本研究结果与前人以整体-局部加工任务为认知抑制任务的研究结果是一致的(Groborz & Necka, 2003; Zmigrod et al., 2015)。本研究结果符合创造力的产生-评价理论对创造性行为的定义(Groborz & Necka, 2003)。根据该理论, 创造性行为不仅包括产生观点, 而且包括对产生独创性的产品的选择能力, 这种选择能力部分依赖于认知控制中的有效注意机制。此外, Zmigrod等(2015)的研究也发现, 发散思维中的灵活性可以显著预测整体-局部加工任务中的局部干扰效应(即识别刺激的整体特征受到来自局部水平信息的干扰), 发散思维的灵活性越高, 局部干扰效应越小。这表明如果个体更注意整体方面而没有被局部方面转移注意力, 那么个体更有可能找到针对某一个问题的各种各样的解决方案。局部干扰条件中, 被试在识别大字母的时候抑制来自小字母的干扰, 是一种抑制反应定势的倾向。这与Stroop任务中识别颜色字时需要抑制颜色与字义的冲突的干扰相似。
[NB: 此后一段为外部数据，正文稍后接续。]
/-- R153, R154: each standard form takes its pair from the standard table, whatever the table holds and whatever XC holds, and writes all of LATCH's registers; delta and seeds are taken as they are. -/
def Obligations.StandardPreamblesTakeTablePair : Prop :=
  ∀ (s : State) (d c q : S16), Started s → ArgsValid s →
    exec (.preS0 d c q) s = .next (latched 0 d c q (s.stdCoef.get 0).a (s.stdCoef.get 0).b s) ∧
    exec (.preS1 d c q) s = .next (latched 1 d c q (s.stdCoef.get 1).a (s.stdCoef.get 1).b s) ∧
    exec (.preS2 d c q) s = .next (latched 2 d c q (s.stdCoef.get 2).a (s.stdCoef.get 2).b s) ∧
    exec (.preS3 d c q) s = .next (latched 3 d c q (s.stdCoef.get 3).a (s.stdCoef.get 3).b s) ∧
    exec (.preS4 d c q) s = .next (latched 4 d c q (s.stdCoef.get 4).a (s.stdCoef.get 4).b s) ∧
    exec (.preS5 d c q) s = .next (latched 5 d c q (s.stdCoef.get 5).a (s.stdCoef.get 5).b s) ∧
    exec (.preS6 d c q) s = .next (latched 6 d c q (s.stdCoef.get 6).a (s.stdCoef.get 6).b s)

/-- R162 to R167: with the default table (general knowledge, decision D20; notes/assumptions/2.md) the pairs latched are (512,-256), (0,0), (192,64), (240,0), (460,-208), (392,-232), and the predictions they give: `2*CUR - PREV`, 0, and the truncating quotients of the others. -/
def Obligations.DefaultPairsGiveTheirPredictions : Prop :=
  ∀ (s : State) (d c q : S16), Started s → ArgsValid s → s.stdCoef = Config.stdCoef →
    exec (.preS1 d c q) s = .next (latched 1 d c q 512 (-256) s) ∧
    exec (.preS2 d c q) s = .next (latched 2 d c q 0 0 s) ∧
    exec (.preS3 d c q) s = .next (latched 3 d c q 192 64 s) ∧
    exec (.preS4 d c q) s = .next (latched 4 d c q 240 0 s) ∧
    exec (.preS5 d c q) s = .next (latched 5 d c q 460 (-208) s) ∧
    exec (.preS6 d c q) s = .next (latched 6 d c q 392 (-232) s) ∧
    (∀ x y : S16, prediction x y 512 (-256) = 2 * x.toInt - y.toInt ∧ prediction x y 0 0 = 0 ∧
      prediction x y 192 64 = Int.tdiv (192 * x.toInt + 64 * y.toInt) 256 ∧
      prediction x y 240 0 = Int.tdiv (240 * x.toInt) 256 ∧
      prediction x y 460 (-208) = Int.tdiv (460 * x.toInt - 208 * y.toInt) 256 ∧
      prediction x y 392 (-232) = Int.tdiv (392 * x.toInt - 232 * y.toInt) 256)

/-- R168: `PRE.X` with `i = p - 7` raises MalformedPreamble and latches nothing when `i >= ARG_NEXTRA`; otherwise it latches with the pair at XC elements `2i` and `2i + 1`, any s16 values; with the source's pair (100, 50) and the seeds 7 and 3 the first prediction is 3. -/
def Obligations.PreXLatchesExtraPairOrRaises : Prop :=
  ∀ (s : State) (p : Byte) (d c q : S16), 7 ≤ p.toNat → Started s → ArgsValid s →
    (s.argNextra.toNat ≤ p.toNat - 7 → exec (.preX p d c q) s = .next (raised .malformedPreamble s)) ∧
    (p.toNat - 7 < s.argNextra.toNat → ∀ a b : S16, xcRead s (2 * (p.toNat - 7)) = some a →
      xcRead s (2 * (p.toNat - 7) + 1) = some b → exec (.preX p d c q) s = .next (latched p d c q a b s)) ∧
    prediction 7 3 100 50 = 3

/-- R237, U10: where ARG_NEXTRA overstates the extra table the decode has no meaning: `PRE.X` is refused when an element of its pair does not exist (notes/assumptions/6.md). -/
def Obligations.PreXRefusesMissingExtraPair : Prop :=
  ∀ (s : State) (p : Byte) (d c q : S16), 7 ≤ p.toNat → Started s → ArgsValid s → p.toNat - 7 < s.argNextra.toNat →
    (xcRead s (2 * (p.toNat - 7)) = none ∨ xcRead s (2 * (p.toNat - 7) + 1) = none) →
    exec (.preX p d c q) s = .refused .extraTableTooShort

/-- The frame of the eight preamble forms (R151, R153, R206): memory reads the same everywhere; arguments, tables, regions and HOST moves are unchanged; a latch leaves the result registers as they were, a raised error leaves the working registers, PREDICTOR and NIDX as they were. -/
def Obligations.PreambleFormsLeaveMemoryAlone : Prop :=
  ∀ (i : Instr) (s t : State), i.format = .P → exec i s = .next t →
    SameMemories s t ∧ SameSetting s t ∧
    ((t.phase = .seed0 ∧ SameResults s t) ∨ (t.phase = .fault ∧ SameWorking s t))

/-- R153 with R50, R84, R85 and R154: the step after a START that passes CHECK loads PREDICTOR from byte 0 and DELTA, CUR, PREV from the little-endian fields at offsets 1, 3, 5 as they are, resolves the coefficient pair (standard table below 7, XC from 7 on), clears NIDX and goes to SEED0; the 16-bit fields are two's complement. That one step does both CHECK and LATCH is the model's choice (notes/assumptions/3.md). -/
def Obligations.LatchLoadsLittleEndianFields : Prop :=
  (∀ s : State, Launchable s → ∃ pair : CoefPair,
    (∀ h : (inFun s 0).toNat < 7, pair = s.stdCoef.get ⟨(inFun s 0).toNat, h⟩) ∧
    (7 ≤ (inFun s 0).toNat → pair = ⟨xcFun s (2 * ((inFun s 0).toNat - 7)), xcFun s (2 * ((inFun s 0).toNat - 7) + 1)⟩) ∧
    step s = .next (latched (inFun s 0) (inFun s 2 ++ inFun s 1) (inFun s 4 ++ inFun s 3) (inFun s 6 ++ inFun s 5)
      pair.a pair.b s)) ∧
  (∀ lo hi : Byte, (hi ++ lo : S16).toInt =
    if lo.toNat + 256 * hi.toNat < 32768 then (lo.toNat : Int) + 256 * hi.toNat else (lo.toNat : Int) + 256 * hi.toNat - 65536)

/-! ### Nibble codes -/

/-- R160: a nibble code of any value, with any table: completion and the whole next state; and DEC's step does the same with the nibble that R158 takes from the pair byte. The sample uses the old delta and the old window. -/
def Obligations.NibbleCodeShiftsWindow : Prop :=
  ∀ (n : Nibble) (s : State), NibbleDue s →
    exec (decodeNibble n) s = .next (stepped n s) ∧
    (∀ b, inRead s (7 + s.nidx.toNat / 2) = some b →
      step s = .next (stepped (if s.nidx.toNat % 2 = 0 then b.extractLsb' 4 4 else b.extractLsb' 0 4) s))

/-- R180: `NIB.0`, with its table value 230 (the source's): the sample is the saturated prediction itself; delta shrinks to the floor and never reaches the ceiling; a sample is still written and the window still shifts. -/
def Obligations.Nib0EmitsPredictionItself : Prop :=
  ∀ s : State, NibbleDue s → s.adapt.get 0 = 230#16 →
    exec .nib0 s = .next (shifted (saturate16 (pred s)) (clampDelta (tdiv (230 * s.delta.toInt) 256)) s) ∧
    (clampDelta (tdiv (230 * s.delta.toInt) 256)).toInt ≤ max 16 s.delta.toInt ∧
    tdiv (230 * s.delta.toInt) 256 ≤ 32767

/-- R181 to R187: the codes 1 to 7 with the default table (general knowledge, decision D20; notes/assumptions/2.md): operand `n` and the multiplier of the code. -/
def Obligations.PositiveNibbleCodes : Prop :=
  ∀ s : State, NibbleDue s → s.adapt = Config.adapt →
    exec .nib1 s = .next (coded 1 230 s) ∧ exec .nib2 s = .next (coded 2 230 s) ∧
    exec .nib3 s = .next (coded 3 230 s) ∧ exec .nib4 s = .next (coded 4 307 s) ∧
    exec .nib5 s = .next (coded 5 409 s) ∧ exec .nib6 s = .next (coded 6 512 s) ∧
    exec .nib7 s = .next (coded 7 614 s)

/-- R188 to R195: the codes 8 to F with the default table (general knowledge, decision D20; notes/assumptions/2.md): operand `n - 16` and the multiplier of the code. -/
def Obligations.NegativeNibbleCodes : Prop :=
  ∀ s : State, NibbleDue s → s.adapt = Config.adapt →
    exec .nib8 s = .next (coded (-8) 768 s) ∧ exec .nib9 s = .next (coded (-7) 614 s) ∧
    exec .nibA s = .next (coded (-6) 512 s) ∧ exec .nibB s = .next (coded (-5) 409 s) ∧
    exec .nibC s = .next (coded (-4) 307 s) ∧ exec .nibD s = .next (coded (-3) 230 s) ∧
    exec .nibE s = .next (coded (-2) 230 s) ∧ exec .nibF s = .next (coded (-1) 230 s)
当前研究结果与认知去抑制假说冲突, 该假说认为认知去抑制可以提高产生许多不同想法的流畅性, 认知抑制水平低是高创造者的特征之一。Eysenck (1995)认为高创者由于过度包含的思维特点, 因此其注意过滤机制不像普通人那么严格, 这种过度包含性可能是一种抑制的失败, 是精神病患者、高精神质得分个体、创造性个体和天才具有的相似特征。高创造性个体有稳定的认知去抑制特点, 但是其与精神病患者不同, 在于高创造性个体能够拒绝不合适的反应, 而精神病患者则不能。如果是功能失调的认知去抑制类型,虽然也可能导致个体产生持续的想法, 但个体对已偏离最初观点的想法却无能为力, 而以抑制不相关反应的能力为基础的良好的认知抑制能力可能更有利于促进新颖的和独创的观点产生(Benedek et al., 2012)。因此, 这种认知抑制可能是一种功能良好的认知去抑制类型, 该类型支持产生流畅的、新颖的观点而不是产生僵硬的、病态持续的观点。而且, 有研究发现, 虽然精神分裂症与创造性思维得分呈正相关, 但是精神分裂症和创造性思维与认知抑制的关系不同(Rominger, Fink, Weiss, Bosch, & Papousek, 2017)。Rominger等人(2017)采用听觉抑制任务发现, 创造性思维与更高的认知抑制能力相关, 而精神分裂症与较低的认知抑制能力相关。高创者能够更好地抑制任务中不相关的听觉信息, 也可以解释为他们在创造性观点产生过程中更集中注意, 结果进一步支持抑制能力在创造性思维中起重要作用。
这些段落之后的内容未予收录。